Sorry for dropping the ball on this one. Does this still reproduce as described? For me, the performance appears to be the same in Firefox and Chrome now (though, just visually, not measuring).

Flags: needinfo?(miket) → needinfo?(JeremyHussell)

Yes, it still reproduces as described on the latest versions of Firefox and Chrome. (https://bugzilla.mozilla.org/attachment.cgi?id=9025377) From previous discussion, it seems the Google Maps team is taking advantage of a bug in Chrome (accidentally?), and not actually a bug in Firefox, which I presume is why everyone stopped paying attention to this issue.

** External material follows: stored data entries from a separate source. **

@[simp] theorem State.phase_setCluster (s : State) (c : Nat) (x : Cluster) : (s.setCluster c x).phase = s.phase := rfl
@[simp] theorem State.now_setCluster (s : State) (c : Nat) (x : Cluster) : (s.setCluster c x).now = s.now := rfl
@[simp] theorem State.schedule_setCluster (s : State) (c : Nat) (x : Cluster) : (s.setCluster c x).schedule = s.schedule := rfl
@[simp] theorem State.fresh_setCluster (s : State) (c : Nat) (x : Cluster) : (s.setCluster c x).fresh = s.fresh := rfl
@[simp] theorem State.time_setCluster (s : State) (c : Nat) (x : Cluster) : (s.setCluster c x).time = s.time := rfl
@[simp] theorem State.clocks_setCluster (s : State) (c : Nat) (x : Cluster) : (s.setCluster c x).clocks = s.clocks := rfl
@[simp] theorem State.cycles_setCluster (s : State) (c : Nat) (x : Cluster) : (s.setCluster c x).cycles = s.cycles := rfl
@[simp] theorem State.serial_setCluster (s : State) (c : Nat) (x : Cluster) : (s.setCluster c x).serial = s.serial := rfl
@[simp] theorem State.cores_setCluster (s : State) (c : Nat) (x : Cluster) : (s.setCluster c x).cores = s.cores := rfl
@[simp] theorem State.teams_setCluster (s : State) (c : Nat) (x : Cluster) : (s.setCluster c x).teams = s.teams := rfl
@[simp] theorem State.launches_setCluster (s : State) (c : Nat) (x : Cluster) : (s.setCluster c x).launches = s.launches := rfl
@[simp] theorem State.launchQueue_setCluster (s : State) (c : Nat) (x : Cluster) : (s.setCluster c x).launchQueue = s.launchQueue := rfl
@[simp] theorem State.handed_setCluster (s : State) (c : Nat) (x : Cluster) : (s.setCluster c x).handed = s.handed := rfl
@[simp] theorem State.objects_setCluster (s : State) (c : Nat) (x : Cluster) : (s.setCluster c x).objects = s.objects := rfl
@[simp] theorem State.objectTable_setCluster (s : State) (c : Nat) (x : Cluster) : (s.setCluster c x).objectTable = s.objectTable := rfl
@[simp] theorem State.tabled_setCluster (s : State) (c : Nat) (x : Cluster) : (s.setCluster c x).tabled = s.tabled := rfl
@[simp] theorem State.names_setCluster (s : State) (c : Nat) (x : Cluster) : (s.setCluster c x).names = s.names := rfl
@[simp] theorem State.commands_setCluster (s : State) (c : Nat) (x : Cluster) : (s.setCluster c x).commands = s.commands := rfl
@[simp] theorem State.pools_setCluster (s : State) (c : Nat) (x : Cluster) : (s.setCluster c x).pools = s.pools := rfl
@[simp] theorem State.heldMarks_setCluster (s : State) (c : Nat) (x : Cluster) : (s.setCluster c x).heldMarks = s.heldMarks := rfl
@[simp] theorem State.hbm_setCluster (s : State) (c : Nat) (x : Cluster) : (s.setCluster c x).hbm = s.hbm := rfl
@[simp] theorem State.tier2_setCluster (s : State) (c : Nat) (x : Cluster) : (s.setCluster c x).tier2 = s.tier2 := rfl
@[simp] theorem State.host_setCluster (s : State) (c : Nat) (x : Cluster) : (s.setCluster c x).host = s.host := rfl
@[simp] theorem State.stale_setCluster (s : State) (c : Nat) (x : Cluster) : (s.setCluster c x).stale = s.stale := rfl
@[simp] theorem State.replicaWrites_setCluster (s : State) (c : Nat) (x : Cluster) : (s.setCluster c x).replicaWrites = s.replicaWrites := rfl
@[simp] theorem State.poisoned_setCluster (s : State) (c : Nat) (x : Cluster) : (s.setCluster c x).poisoned = s.poisoned := rfl
@[simp] theorem State.lineGen_setCluster (s : State) (c : Nat) (x : Cluster) : (s.setCluster c x).lineGen = s.lineGen := rfl
@[simp] theorem State.inflight_setCluster (s : State) (c : Nat) (x : Cluster) : (s.setCluster c x).inflight = s.inflight := rfl
@[simp] theorem State.tags_setCluster (s : State) (c : Nat) (x : Cluster) : (s.setCluster c x).tags = s.tags := rfl
@[simp] theorem State.hostLines_setCluster (s : State) (c : Nat) (x : Cluster) : (s.setCluster c x).hostLines = s.hostLines := rfl
@[simp] theorem State.ports_setCluster (s : State) (c : Nat) (x : Cluster) : (s.setCluster c x).ports = s.ports := rfl
@[simp] theorem State.chip_setCluster (s : State) (c : Nat) (x : Cluster) : (s.setCluster c x).chip = s.chip := rfl
@[simp] theorem State.cliqueSize_setCluster (s : State) (c : Nat) (x : Cluster) : (s.setCluster c x).cliqueSize = s.cliqueSize := rfl
@[simp] theorem State.sent_setCluster (s : State) (c : Nat) (x : Cluster) : (s.setCluster c x).sent = s.sent := rfl
@[simp] theorem State.outSeq_setCluster (s : State) (c : Nat) (x : Cluster) : (s.setCluster c x).outSeq = s.outSeq := rfl
@[simp] theorem State.streams_setCluster (s : State) (c : Nat) (x : Cluster) : (s.setCluster c x).streams = s.streams := rfl
@[simp] theorem State.accessTable_setCluster (s : State) (c : Nat) (x : Cluster) : (s.setCluster c x).accessTable = s.accessTable := rfl
@[simp] theorem State.replicas_setCluster (s : State) (c : Nat) (x : Cluster) : (s.setCluster c x).replicas = s.replicas := rfl
@[simp] theorem State.updates_setCluster (s : State) (c : Nat) (x : Cluster) : (s.setCluster c x).updates = s.updates := rfl
@[simp] theorem State.wire_setCluster (s : State) (c : Nat) (x : Cluster) : (s.setCluster c x).wire = s.wire := rfl
@[simp] theorem State.queues_setCluster (s : State) (c : Nat) (x : Cluster) : (s.setCluster c x).queues = s.queues := rfl
@[simp] theorem State.vectors_setCluster (s : State) (c : Nat) (x : Cluster) : (s.setCluster c x).vectors = s.vectors := rfl
@[simp] theorem State.eventRing_setCluster (s : State) (c : Nat) (x : Cluster) : (s.setCluster c x).eventRing = s.eventRing := rfl
@[simp] theorem State.events_setCluster (s : State) (c : Nat) (x : Cluster) : (s.setCluster c x).events = s.events := rfl
@[simp] theorem State.eventsLost_setCluster (s : State) (c : Nat) (x : Cluster) : (s.setCluster c x).eventsLost = s.eventsLost := rfl
@[simp] theorem State.cxlUp_setCluster (s : State) (c : Nat) (x : Cluster) : (s.setCluster c x).cxlUp = s.cxlUp := rfl
@[simp] theorem State.exposedBase_setCluster (s : State) (c : Nat) (x : Cluster) : (s.setCluster c x).exposedBase = s.exposedBase := rfl
@[simp] theorem State.exposedBytes_setCluster (s : State) (c : Nat) (x : Cluster) : (s.setCluster c x).exposedBytes = s.exposedBytes := rfl
@[simp] theorem State.dieBanks_setCluster (s : State) (c : Nat) (x : Cluster) : (s.setCluster c x).dieBanks = s.dieBanks := rfl
@[simp] theorem State.systemRoot_setCluster (s : State) (c : Nat) (x : Cluster) : (s.setCluster c x).systemRoot = s.systemRoot := rfl
@[simp] theorem State.security_setCluster (s : State) (c : Nat) (x : Cluster) : (s.setCluster c x).security = s.security := rfl
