-- ==== Sys2Proof/Laws/PerInstr.lean ====
section
/-!
SUPPORT. What holds of every instruction, one lemma per constructor.
-/

/-! ### Coding: the word of an instruction, where it has one, is not of the reserved form 11 (01 R25) -/

namespace Sys2Proof.Laws.Coding

def Statement (i : Instr) : Prop := ∀ w, encode i = some w → w.extractLsb' 62 2 ≠ 3#2

theorem of_full_a {i : Instr} {r : RawA} (h : encode i = some r.toWord) : Statement i := by
  intro w hw
  obtain rfl : r.toWord = w := Option.some.inj (h.symm.trans hw)
  rw [r.form]
  decide
theorem of_full_b {i : Instr} {r : RawB} (h : encode i = some r.toWord) : Statement i := by
  intro w hw
  obtain rfl : r.toWord = w := Option.some.inj (h.symm.trans hw)
  rw [r.form]
  decide
theorem of_dual {i : Instr} {x y : RawHalf} (h : encode i = some (dualToWord x y)) : Statement i := by
  intro w hw
  obtain rfl : dualToWord x y = w := Option.some.inj (h.symm.trans hw)
  rw [dualToWord_form]
  decide
theorem of_event {i : Instr} (h : encode i = none) : Statement i := fun _ hw => nomatch h.symm.trans hw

Flags: needinfo?(JeremyHussell)
Assignee: nobody → rjesup
Status: NEW → ASSIGNED

Is this still an issue?

(I tried the initial testcase and it caused Chrome (parent process!) to hang every now an then)

Flags: needinfo?(bugs)

Testing on the latest versions of Firefox and Chrome, the behaviour is now indistinguishable. Unfortunately - from my point of view - what changed is that the timer bug in Chrome has been fixed, so the example is now just as slow on Chrome as it is on Firefox. Now all that's left is a performance issue for the Google Maps API team to deal with.

Thank you, everyone who helped track down the cause of this issue. Even though I'm still annoyed by the enormous difference in performance between adding the same markers in different ways, I acknowledge that making Firefox bug-for-bug compatible with Chrome would have been the wrong thing to do. With the Chrome bug fixed, the Maps people will, hopefully, be pushed to change their code to add markers quickly no matter which browser is being used.

Thanks for confirming that! Sounds like this bug can be closed, then.

I'll close this as INVALID, in the sense that there-is-no-Firefox-bug-to-be-fixed-here. (To the extent that a bug exists, it's a perf bug on the Google Maps side, which [now] affects all browsers, as best we can tell.)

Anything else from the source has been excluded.